Having said that, will my right hon. Friend now answer my question?

Mr. Ede

No. I am not going to answer a question phrased in words which can be taken to mean anything the questioner or the person answering likes to make them mean. I should probably arrive at something quite different from my hon. Friend in the end.

I do not believe that we can rely on Government inspiration in this matter. Let us suppose that a certain line of scientific advance happens not to coincide with the view of the Government of the day. Under those circumstances, what is to happen to some of the most promising forms of research which may be in process of being carried out at any given moment? One of the disasters of the first half of this century has been that the individual has tried to keep certain lines of research under his control. Secrecy means that in all the great civilised nations of the world, people are carrying on parallel investigations at the same moment, and still proceeding by way of trial and error.

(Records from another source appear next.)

-- ==== Sys2Proof/Laws/Sorted.lean ====
section
/-!
SUPPORT. The laws of a sorted list of entries that differ from a default: a read after a write, and the canonical form
that every write keeps.
-/
namespace Sys2Proof.Machine

variable {α : Type}

/-- A key below every listed one reads as the default. -/
theorem sget_below [DecidableEq α] (d : α) (k : Nat) :
    ∀ (l : List (Nat × α)) (lo : Nat), swf d lo l = true → k < lo → sget d k l = d
  | [], _, _, _ => rfl
  | (k', v) :: r, lo, h, hk => by
    simp only [swf, Bool.and_eq_true, decide_eq_true_eq] at h
    have h1 : k ≠ k' := by omega
    have h2 : k < k' := by omega
    simp [sget, h1, h2]

/-- A canonical list is canonical from every lower bound on. -/
theorem swf_lower [DecidableEq α] (d : α) :
    ∀ (l : List (Nat × α)) (lo lo' : Nat), swf d lo l = true → lo' ≤ lo → swf d lo' l = true
  | [], _, _, _, _ => rfl
  | (k, v) :: r, lo, lo', h, hl => by
    simp only [swf, Bool.and_eq_true, decide_eq_true_eq] at h ⊢
    exact ⟨⟨by omega, h.1.2⟩, h.2⟩

/-- A write keeps the canonical form. -/
theorem swf_sput [DecidableEq α] (d : α) (k : Nat) (v : α) :
    ∀ (l : List (Nat × α)) (lo : Nat), swf d lo l = true → lo ≤ k → swf d lo (sput d k v l) = true
  | [], lo, _, hk => by
    unfold sput
    split
    · rfl
    · simp [swf, *]
  | (k', v') :: r, lo, h, hk => by
    simp only [swf, Bool.and_eq_true, decide_eq_true_eq] at h
    unfold sput
    split
    · next he =>
      subst he
      split
      · exact swf_lower d r _ _ h.2 (by omega)
      · next hv => simp [swf, hv, h.2, hk]
    · split
      · next hne hlt =>
        split
        · simp [swf, h.1.1, h.1.2, h.2]
        · next hv => simp [swf, hv, h.1.2, h.2, hk]; omega
      · next hne hlt =>
        simp only [swf, Bool.and_eq_true, decide_eq_true_eq]
        exact ⟨h.1, swf_sput d k v r (k' + 1) h.2 (by omega)⟩

/-- Writes one after the other keep the canonical form. -/
theorem swf_sputAll [DecidableEq α] (d : α) : ∀ (ws m : List (Nat × α)), swf d 0 m = true →
    swf d 0 (ws.foldl (fun m x => sput d x.1 x.2 m) m) = true
  | [], _, h => h
  | w :: r, m, h => swf_sputAll d r _ (swf_sput d w.1 w.2 m 0 h (Nat.zero_le _))

/-- A read of the key just written gives the value written. -/
theorem sget_sput_same [DecidableEq α] (d : α) (k : Nat) (v : α) :
    ∀ (l : List (Nat × α)) (lo : Nat), swf d lo l = true → sget d k (sput d k v l) = v
  | [], _, _ => by
    unfold sput
    split <;> simp [sget, *]
  | (k', v') :: r, lo, h => by
    simp only [swf, Bool.and_eq_true, decide_eq_true_eq] at h
    unfold sput
    split
    · next he =>
      subst he
      split
      · next hv => rw [hv]; exact sget_below d k r (k + 1) h.2 (by omega)
      · simp [sget]
    · split
      · next hne hlt =>
        split
        · next hv => simp [sget, hne, hlt, hv]
        · simp [sget]
      · next hne hlt =>
        simp only [sget, hne, hlt, if_false]
        exact sget_sput_same d k v r (k' + 1) h.2

/-- A write leaves every other key as it was. -/
theorem sget_sput_other [DecidableEq α] (d : α) (k k2 : Nat) (v : α) (hk : k2 ≠ k) :
    ∀ (l : List (Nat × α)) (lo : Nat), swf d lo l = true → sget d k2 (sput d k v l) = sget d k2 l
  | [], _, _ => by
    unfold sput
    split <;> simp [sget, hk]
  | (k', v') :: r, lo, h => by
    simp only [swf, Bool.and_eq_true, decide_eq_true_eq] at h
    unfold sput
    split
    · next he =>
      subst he
      split
      · by_cases h2 : k2 < k
        · simp [sget, hk, h2, sget_below d k2 r (k + 1) h.2 (by omega)]
        · simp [sget, hk, h2]
      · simp [sget, hk]
    · split
      · next hne hlt =>
        split
        · rfl
        · by_cases h2 : k2 < k
          · have h3 : k2 ≠ k' := by omega
            have h4 : k2 < k' := by omega
            simp [sget, hk, h2, h3, h4]
          · simp [sget, hk, h2]
      · simp only [sget, sget_sput_other d k k2 v hk r (k' + 1) h.2]

end Sys2Proof.Machine
end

If we had the scientific spirit of previous ages we should be in a much better position. In those days, when men made certain discoveries, they published them to the world, and so helped each other. Let us consider even so elementary a matter as the discovery of oxygen. Most Englishmen attribute it to Joseph Priestley, but he merely discovered that there was one component of air which sustained life. He did not call it oxygen. He published the results of his researches, however, and this led the great French chemist, Lavoisier, who had almost reached the same point, to push right through and complete the experiment which Priestley had carried on from the beginning.

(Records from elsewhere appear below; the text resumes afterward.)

/-! ## The Deputy, the clock and the counter of free values -/

@[simp] theorem State.modDep_now (s : State) (f : DepSt → DepSt) : (s.modDep f).now = s.now := rfl
@[simp] theorem State.modDep_fine (s : State) (f : DepSt → DepSt) : (s.modDep f).fine = s.fine := rfl
@[simp] theorem State.modDep_freeIdx (s : State) (f : DepSt → DepSt) : (s.modDep f).freeIdx = s.freeIdx := rfl
@[simp] theorem State.modDep_regs (s : State) (f : DepSt → DepSt) : (s.modDep f).regs = s.regs := rfl
@[simp] theorem State.modDep_sup (s : State) (f : DepSt → DepSt) : (s.modDep f).sup = s.sup := rfl
@[simp] theorem State.modDep_laneA (s : State) (f : DepSt → DepSt) : (s.modDep f).laneA = s.laneA := rfl
@[simp] theorem State.modDep_laneB (s : State) (f : DepSt → DepSt) : (s.modDep f).laneB = s.laneB := rfl
@[simp] theorem State.modDep_dep (s : State) (f : DepSt → DepSt) : (s.modDep f).dep = f s.dep := rfl
@[simp] theorem State.modDep_modeEng (s : State) (f : DepSt → DepSt) : (s.modDep f).modeEng = s.modeEng := rfl
@[simp] theorem State.modDep_hoist (s : State) (f : DepSt → DepSt) : (s.modDep f).hoist = s.hoist := rfl
@[simp] theorem State.modDep_mux (s : State) (f : DepSt → DepSt) : (s.modDep f).mux = s.mux := rfl
@[simp] theorem State.modDep_papA (s : State) (f : DepSt → DepSt) : (s.modDep f).papA = s.papA := rfl
@[simp] theorem State.modDep_papB (s : State) (f : DepSt → DepSt) : (s.modDep f).papB = s.papB := rfl
@[simp] theorem State.modDep_storage (s : State) (f : DepSt → DepSt) : (s.modDep f).storage = s.storage := rfl
@[simp] theorem State.modDep_pending (s : State) (f : DepSt → DepSt) : (s.modDep f).pending = s.pending := rfl
@[simp] theorem State.modDepLane_now (s : State) (l : Lane) (f : DepLane → DepLane) : (s.modDepLane l f).now = s.now := rfl
@[simp] theorem State.modDepLane_fine (s : State) (l : Lane) (f : DepLane → DepLane) : (s.modDepLane l f).fine = s.fine := rfl
@[simp] theorem State.modDepLane_freeIdx (s : State) (l : Lane) (f : DepLane → DepLane) : (s.modDepLane l f).freeIdx = s.freeIdx := rfl
@[simp] theorem State.modDepLane_regs (s : State) (l : Lane) (f : DepLane → DepLane) : (s.modDepLane l f).regs = s.regs := rfl
@[simp] theorem State.modDepLane_sup (s : State) (l : Lane) (f : DepLane → DepLane) : (s.modDepLane l f).sup = s.sup := rfl
@[simp] theorem State.modDepLane_laneA (s : State) (l : Lane) (f : DepLane → DepLane) : (s.modDepLane l f).laneA = s.laneA := rfl
@[simp] theorem State.modDepLane_laneB (s : State) (l : Lane) (f : DepLane → DepLane) : (s.modDepLane l f).laneB = s.laneB := rfl
@[simp] theorem State.modDepLane_modeEng (s : State) (l : Lane) (f : DepLane → DepLane) : (s.modDepLane l f).modeEng = s.modeEng := rfl
@[simp] theorem State.modDepLane_hoist (s : State) (l : Lane) (f : DepLane → DepLane) : (s.modDepLane l f).hoist = s.hoist := rfl
@[simp] theorem State.modDepLane_mux (s : State) (l : Lane) (f : DepLane → DepLane) : (s.modDepLane l f).mux = s.mux := rfl
@[simp] theorem State.modDepLane_papA (s : State) (l : Lane) (f : DepLane → DepLane) : (s.modDepLane l f).papA = s.papA := rfl
@[simp] theorem State.modDepLane_papB (s : State) (l : Lane) (f : DepLane → DepLane) : (s.modDepLane l f).papB = s.papB := rfl
@[simp] theorem State.modDepLane_storage (s : State) (l : Lane) (f : DepLane → DepLane) : (s.modDepLane l f).storage = s.storage := rfl
@[simp] theorem State.modDepLane_pending (s : State) (l : Lane) (f : DepLane → DepLane) : (s.modDepLane l f).pending = s.pending := rfl
@[simp] theorem State.advTo_now (s : State) (t : Nat) : (s.advTo t).now = max s.now t := rfl
@[simp] theorem State.advTo_fine (s : State) (t : Nat) : (s.advTo t).fine = if s.now < t then 0 else s.fine := rfl
@[simp] theorem State.advTo_freeIdx (s : State) (t : Nat) : (s.advTo t).freeIdx = s.freeIdx := rfl
@[simp] theorem State.advTo_regs (s : State) (t : Nat) : (s.advTo t).regs = s.regs := rfl
@[simp] theorem State.advTo_sup (s : State) (t : Nat) : (s.advTo t).sup = s.sup := rfl
@[simp] theorem State.advTo_laneA (s : State) (t : Nat) : (s.advTo t).laneA = s.laneA := rfl
@[simp] theorem State.advTo_laneB (s : State) (t : Nat) : (s.advTo t).laneB = s.laneB := rfl
@[simp] theorem State.advTo_dep (s : State) (t : Nat) : (s.advTo t).dep = s.dep := rfl
@[simp] theorem State.advTo_modeEng (s : State) (t : Nat) : (s.advTo t).modeEng = s.modeEng := rfl
@[simp] theorem State.advTo_hoist (s : State) (t : Nat) : (s.advTo t).hoist = s.hoist := rfl
@[simp] theorem State.advTo_mux (s : State) (t : Nat) : (s.advTo t).mux = s.mux := rfl
@[simp] theorem State.advTo_papA (s : State) (t : Nat) : (s.advTo t).papA = s.papA := rfl
@[simp] theorem State.advTo_papB (s : State) (t : Nat) : (s.advTo t).papB = s.papB := rfl
@[simp] theorem State.advTo_storage (s : State) (t : Nat) : (s.advTo t).storage = s.storage := rfl
@[simp] theorem State.advTo_pending (s : State) (t : Nat) : (s.advTo t).pending = s.pending := rfl
@[simp] theorem State.free_now (s : State) (w : Nat) : (s.free w).2.now = s.now := rfl
@[simp] theorem State.free_fine (s : State) (w : Nat) : (s.free w).2.fine = s.fine := rfl
@[simp] theorem State.free_freeIdx (s : State) (w : Nat) : (s.free w).2.freeIdx = s.freeIdx + 1 := rfl
@[simp] theorem State.free_regs (s : State) (w : Nat) : (s.free w).2.regs = s.regs := rfl
@[simp] theorem State.free_sup (s : State) (w : Nat) : (s.free w).2.sup = s.sup := rfl
@[simp] theorem State.free_laneA (s : State) (w : Nat) : (s.free w).2.laneA = s.laneA := rfl
@[simp] theorem State.free_laneB (s : State) (w : Nat) : (s.free w).2.laneB = s.laneB := rfl
@[simp] theorem State.free_dep (s : State) (w : Nat) : (s.free w).2.dep = s.dep := rfl
@[simp] theorem State.free_modeEng (s : State) (w : Nat) : (s.free w).2.modeEng = s.modeEng := rfl
@[simp] theorem State.free_hoist (s : State) (w : Nat) : (s.free w).2.hoist = s.hoist := rfl
@[simp] theorem State.free_mux (s : State) (w : Nat) : (s.free w).2.mux = s.mux := rfl
@[simp] theorem State.free_papA (s : State) (w : Nat) : (s.free w).2.papA = s.papA := rfl
@[simp] theorem State.free_papB (s : State) (w : Nat) : (s.free w).2.papB = s.papB := rfl
@[simp] theorem State.free_storage (s : State) (w : Nat) : (s.free w).2.storage = s.storage := rfl
@[simp] theorem State.free_pending (s : State) (w : Nat) : (s.free w).2.pending = s.pending := rfl
@[simp] theorem State.modDep_run (s : State) (l : Lane) (f : DepSt → DepSt) : (s.modDep f).run l = s.run l := by
  cases l <;> rfl
@[simp] theorem State.modDep_nv (s : State) (l : Lane) (f : DepSt → DepSt) : (s.modDep f).nv l = s.nv l := by
  cases l <;> rfl
@[simp] theorem State.modDep_lane (s : State) (l : Lane) (f : DepSt → DepSt) : (s.modDep f).lane l = s.lane l := by
  cases l <;> rfl
@[simp] theorem State.modDepLane_run (s : State) (l : Lane) (m : Lane) (f : DepLane → DepLane) : (s.modDepLane m f).run l = s.run l := by
  cases l <;> rfl
@[simp] theorem State.modDepLane_nv (s : State) (l : Lane) (m : Lane) (f : DepLane → DepLane) : (s.modDepLane m f).nv l = s.nv l := by
  cases l <;> rfl
@[simp] theorem State.modDepLane_lane (s : State) (l : Lane) (m : Lane) (f : DepLane → DepLane) : (s.modDepLane m f).lane l = s.lane l := by
  cases l <;> rfl
@[simp] theorem State.advTo_run (s : State) (l : Lane) (t : Nat) : (s.advTo t).run l = s.run l := by
  cases l <;> rfl
@[simp] theorem State.advTo_nv (s : State) (l : Lane) (t : Nat) : (s.advTo t).nv l = s.nv l := by
  cases l <;> rfl
@[simp] theorem State.advTo_lane (s : State) (l : Lane) (t : Nat) : (s.advTo t).lane l = s.lane l := by
  cases l <;> rfl
@[simp] theorem State.when_true (s : State) (f : State → State) : s.when true f = f s := rfl
@[simp] theorem State.when_false (s : State) (f : State → State) : s.when false f = s := rfl
@[simp] theorem State.each_nil {α : Type} (s : State) (f : State → α → State) : s.each [] f = s := rfl
@[simp] theorem State.each_cons {α : Type} (s : State) (x : α) (r : List α) (f : State → α → State) :
    s.each (x :: r) f = (f s x).each r f := rfl

end Sys2Proof.Machine
end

That sort of thing does not go on now, and I join with the hon. Member for Watford (Mr. Farey-Jones) in the hope that we shall now be able to get back to the old free trade in science, with each nation publishing the results of the researches of its scientists, but not under Government inspiration; indeed, it must sometimes be even against the inspiration of the theologians.

About a year ago, I read an article in an American newspaper complaining about the continued secrecy in America and asking whether America now hopes to keep the Russians from finding out what they already know. It has been the break-through of Russia in this work which, I think, has led to a worsening rather than an improvement of the situation.

When I was in America in 1958, I was astonished at the state of terror there was about the progress made by the Russians in science. We should try to return to the old scientific approach to the problems of the universe. We should arrange that studies are still pursued by scientists working independently, pushing further back—to use the apt phrase of the Financial Secretary—the frontiers of knowledge. After all, that is what scientific effort really is. It is not confined merely to physics but covers the whole range of human knowledge and is best pursued when people who carry it on do so because of their love of the search for truth, not because it suits a particular Government at a particular time to have something in particular investigated.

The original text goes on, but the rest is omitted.